Derive the Laurent series of $\frac{1}{\sqrt{s^2-a^2}}$

Question

So, I was trying to derive the Laplace Tranform of the Modified Bessel Function Io(at) using its summation formula. I arrived at the answer $$\frac{1}{s}+\frac{a^2}{2s^3}+\frac{3a^4}{8s^5}+\frac{5a^6}{16s^2}+\frac{35a^8}{128s^9}+\frac{63a^{10}}{256s^{11}}+\cdots$$

It wasn't the answer yet so I decided to enter the Laplace Transform of the Modified Bessel function which was $\frac{1}{\sqrt{s^2-a^2}}$ to Wolfram Alpha.

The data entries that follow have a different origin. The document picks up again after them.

-- ==== Sys2Proof/Machine/TenonProfile.lean ====
section
/-! DEFINITION. Chapter 05, T profile: shifting, clock and pin waits, the queues, the generator
(R177 to R185), with target mode (R205, R206) and the writes of the tenons' stores (R189). -/

namespace Sys2Proof.Machine

/-- The engine of tenon `t` of bay `b`. -/
def ten (b : Fin 32) (t : Fin 5) : Engine := .tenon b t

/-- The logical tenon that a running tenon serves. -/
def State.logic (s : State) (b t : Nat) : Nat := (s.logical b t).getD 0

/-- The tenon waits inside its instruction. -/
def State.waits (s : State) (b : Fin 32) (t : Fin 5) (wt : Wait) : State :=
  s.setEngine (tenKey b.val t.val) { s.engine (tenKey b.val t.val) with wait := wt }

/-- A tenon's engine goes on at the present bay clock after a wait. -/
def State.resumeNow (s : State) (b : Fin 32) (t : Fin 5) : State :=
  let e := s.engine (tenKey b.val t.val)
  s.setEngine (tenKey b.val t.val)
    { e with wait := Wait.none, ready := max e.ready (ceilDiv (s.now * 64) 250 * 250) }

/-- The bay clocks that `n` steps of the own clock take from bay clock `c`, with the last edge of the wanted kind
one clock before the end (R181, R203); each step in free-run begins at the next drive edge (R180). -/
def State.stepClocks (s : State) (b t n : Nat) (inp : Bool) (c : Nat) : Nat :=
  if (s.engine (tenKey b t)).genMode = 2 then 1 + n * s.get (TEN_CLK.INT b t)
  else
    let h := if inp then s.sampleOffset b t else 0
    s.driveEdge b t (s.edgesBy b t 0 c + n - 1) + h + 1 - c

/-- Push SR at the end of a SHIFTI with Q = 1, or wait for space (R179). -/
def State.pushEnd (s : State) (b : Fin 32) (t : Fin 5) (pri clocks : Nat) (v : Word) : State :=
  let l := s.logic b.val t.val
  if s.outSpace b.val l then ((s.outPush b.val l pri v).pump b.val l).finishNext (ten b t) clocks
  else s.waits b t Wait.push

/-- The steps of a SHIFTO or SHIFTI, once any pop is done (R179): in a select frame in target mode (R205); on
the edges of an external clock (R204); else on the own clock, which ends the instruction unless a push
follows. -/
def State.shiftRun (s : State) (b : Fin 32) (t : Fin 5) (w : Nat) (samples : List (BitVec 16)) : State :=
  let g := ten b t
  let c := (s.engine (engKey g)).ready / 250
  let own := s.ownClock b.val t.val
  let x := Shift.mk w c 0 (own && !shPushes w) samples
  if s.on (TEN_CFG.TGT b.val t.val) then
    let s := s.settleBay b.val
    let active := s.bit (BAY_PIN.IN b.val) (s.get (TEN_CFG.SELPIN b.val t.val)) == s.on (TEN_CFG.SELPOL b.val t.val)
    s.waits b t (Wait.select (s.reg g 4) x (if active then none else some 0))
  else
    let s := (s.flags g (cF false)).waits b t (Wait.shift x)
    if !own then s
    else
      let clocks := s.stepClocks b.val t.val (shSteps w) (shIn w) c
      if x.timed then s.finishNext g clocks else s.finish g clocks (s.pc g)

/-- Whether a shift or WCLK needs edges of the tenon's own stopped generator (R180). -/
def State.genStopped (s : State) (b t : Nat) : Bool :=
  s.ownClock b t && (s.engine (tenKey b t)).genMode == 0

/-- SHIFTO up to its pop (R179, R180). -/
def State.shifto (s : State) (b : Fin 32) (t : Fin 5) (w : Nat) : State :=
  let g := ten b t
  if s.genStopped b.val t.val then (s.flags g (cF true)).finishNext g 1
  else if w.testBit 17 then
    let l := s.logic b.val t.val
    match (if s.qcap b.val l = 0 then none else (s.queues b.val l).pop s.bayClock) with
    | none => s.waits b t Wait.pop
    | some (v, q) => ((s.setQueues b.val l q).setReg g 4 v).shiftRun b t w []
  else s.shiftRun b t w []

/-- SHIFTO. -/
def execShifto (b : Fin 32) (t : Fin 5) (s : State) : Result :=
  .next (runInsn (ten b t) 0x80 (fun s w => s.shifto b t w) s)

/-- SHIFTI; `samples` are the bay's pin levels at its sample edges. -/
def execShifti (b : Fin 32) (t : Fin 5) (samples : List (BitVec 16)) (s : State) : Result :=
  .next (runInsn (ten b t) 0x81 (fun s w =>
    if s.genStopped b.val t.val then (s.flags (ten b t) (cF true)).finishNext (ten b t) 1
    else s.shiftRun b t w samples) s)

/-- A clock edge of a select frame: it takes the next step, and counts on beyond the last one (R205). -/
def State.frameStep (s : State) (b t : Nat) : State :=
  match (s.engine (tenKey b t)).wait with
  | .select sr x (some n) =>
    let s := if x.done < shSteps x.word then s.shiftOne b t x.word (s.stepPins b x) else s
    s.setEngine (tenKey b t) { s.engine (tenKey b t) with
      wait := Wait.select sr { x with done := min (x.done + 1) (shSteps x.word) } (some (n + 1)) }
  | _ => s

/-- Further clock edges of a select frame, with the pins at them. -/
def State.frameSteps (s : State) (b t edges : Nat) (samples : List (BitVec 16)) : State :=
  match (s.engine (tenKey b t)).wait with
  | .select sr x (some n) =>
    let x := { x with samples := List.replicate x.done 0 ++ samples }
    let s := s.setEngine (tenKey b t) { s.engine (tenKey b t) with wait := Wait.select sr x (some n) }
    let most := min edges (shSteps x.word - x.done)
    let s := s.each most (fun _ s => s.frameStep b t)
    match (s.engine (tenKey b t)).wait with
    | .select sr x (some n) =>
      s.setEngine (tenKey b t) { s.engine (tenKey b t) with wait := Wait.select sr x (some (n + (edges - most))) }
    | _ => s
  | _ => s

/-- The select of a frame is released (R205): the shift ends with its outcome; the release of a frame that was
under way at issue is passed over. -/
def State.selectEnds (s : State) (b : Fin 32) (t : Fin 5) : State :=
  let g := ten b t
  let s := s.setBit (BAY_PIN.IN b.val) (s.get (TEN_CFG.SELPIN b.val t.val)) (!s.on (TEN_CFG.SELPOL b.val t.val))
  match (s.engine (engKey g)).wait with
  | .select sr x none => s.waits b t (Wait.select sr x (some 0))
  | .select sr x (some n) =>
    let s := s.resumeNow b t
    if n < shSteps x.word then
      let s := (s.inc (TEN_ERR.SHORT b.val t.val)).raise Kind.SHORT_WORD (s.tenAddr b.val t.val)
      ((s.setReg g 4 sr).flags g (cF true)).finishNext g 1
    else
      let s := if shSteps x.word < n then
          (s.inc (TEN_ERR.OVER b.val t.val)).raise Kind.OVERRUN (s.tenAddr b.val t.val)
        else s
      let s := s.flags g (cF false)
      if shPushes x.word then s.pushEnd b t (bits x.word 16 14) 1 (s.reg g 4) else s.finishNext g 1
  | _ => s

/-- SELECT_RELEASE (R205, R206): the select is released after `edges` further edges of the shift's kind; they
count first. -/
def execSelectRelease (b : Fin 32) (t : Fin 5) (edges : Nat) (samples : List (BitVec 16)) (s : State) : Result :=
  match (s.engine (engKey (ten b t))).wait with
  | .select _ _ _ => .next ((s.frameSteps b.val t.val edges samples).selectEnds b t)
  | _ => .next s

/-- WCLK (R180, R182): counts edges from the bay clock after issue. -/
def execWclk (b : Fin 32) (t : Fin 5) (s : State) : Result :=
  let g := ten b t
  .next (runInsn g 0x82 (fun s w =>
    let src := bits w 31 30
    let n := bits w 15 0 + 1
    if src < 2 && s.ownClock b.val t.val then
      if (s.engine (engKey g)).genMode != 1 then (s.flags g (cF true)).finishNext g 1
      else
        let c := (s.engine (engKey g)).ready / 250
        let h := if src = 1 then s.sampleOffset b.val t.val else 0
        let last := s.driveEdge b.val t.val (s.edgesBy b.val t.val h c + n - 1) + h
        ((s.flags g (cF false)).waits b t Wait.wclk).finishNext g (last - c)
    else (s.flags g (cF false)).waits b t (Wait.edges n)) s)

/-- WPIN (R182). -/
def execWpin (b : Fin 32) (t : Fin 5) (s : State) : Result :=
  let g := ten b t
  .next (runInsn g 0x83 (fun s w =>
    let s := s.settleBay b.val
    if s.bit (BAY_PIN.IN b.val) (fRA w) == w.testBit 0 then s.finishNext g 1
    else s.waits b t Wait.pin) s)

/-- CMP (R183). -/
def execCmp (b : Fin 32) (t : Fin 5) (s : State) : Result :=
  let g := ten b t
  .next (flagsOnly g 0x84 (fun s w => zF (((s.reg g (fRA w) ^^^ s.reg g 6) &&& s.reg g 7) == 0)) s)

/-- POP once an item may be there (R184): `none` where nothing is visible. -/
def State.popTo (s : State) (b : Fin 32) (t : Fin 5) (w : Nat) : Option State :=
  let l := s.logic b.val t.val
  match (if s.qcap b.val l = 0 then none else (s.queues b.val l).pop s.bayClock) with
  | none => none
  | some (v, q) =>
    some ((((s.setQueues b.val l q).setReg (ten b t) (fRD w) v).flags (ten b t) (cF false)).finishNext (ten b t) 1)

/-- POP (R184). -/
def execPop (b : Fin 32) (t : Fin 5) (s : State) : Result :=
  let g := ten b t
  .next (runInsn g 0x85 (fun s w =>
    match s.popTo b t w with
    | some s => s
    | none => if w.testBit 16 then (s.flags g (cF true)).finishNext g 1 else s.waits b t Wait.pop) s)

/-- PUSH (R184). -/
def execPush (b : Fin 32) (t : Fin 5) (s : State) : Result :=
  let g := ten b t
  .next (runInsn g 0x86 (fun s w =>
    let l := s.logic b.val t.val
    if s.outSpace b.val l then
      (((s.flags g (cF false)).outPush b.val l (bits w 2 0) (s.reg g (fRA w))).pump b.val l).finishNext g 1
    else if w.testBit 16 then (s.flags g (cF true)).finishNext g 1
    else s.waits b t Wait.push) s)

/-! ### Edges of the pins (R182, R204 to R207) -/

/-- An edge of pin `pin` where CNT of tenon `t` counts it: of CPIN, or of an external shift clock (R207). -/
def State.countPin (s : State) (b t pin : Nat) (rising : Bool) : State :=
  let cpin := s.get (TEN_CFG.CPIN b t) == pin
  let ext := s.get (TEN_CLK.SRC b t) == 2 && s.get (TEN_CLK.CKPIN b t) == pin
  let drive := rising != s.on (TEN_CLK.IDLE b t)
  let counts := match s.get (TEN_CFG.CSRC b t) with
    | 2 => cpin && rising
    | 3 => cpin && !rising
    | 4 => cpin
    | 5 => ext && drive
    | 6 => ext && !drive
    | _ => false
  if counts then
    let e := s.engine (tenKey b t)
    s.setEngine (tenKey b t) { e with
      regs := Tab.put 0 e.regs 5 (Tab.get 0 e.regs 5 + 1), edgeAt := s.bayClock
      edges := if e.edgeAt = s.bayClock then e.edges + 1 else 1 }
  else s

According to Wolfram Alpha, its Laurent series $\frac{1}{\sqrt{s^2-a^2}}$ is equal to the answer I had. $$\frac{1}{s}+\frac{a^2}{2s^3}+\frac{3a^4}{8s^5}+\frac{5a^6}{16s^2}+\frac{35a^8}{128s^9}+\frac{63a^{10}}{256s^{11}}+\cdots$$

I don't know anything about Laurent series. Help

https://www.wolframalpha.com/input/?i=1%2Fsqrt(s%5E2-a%5E2)

Answer 1

Laurent series are quite "similar" to Taylor series.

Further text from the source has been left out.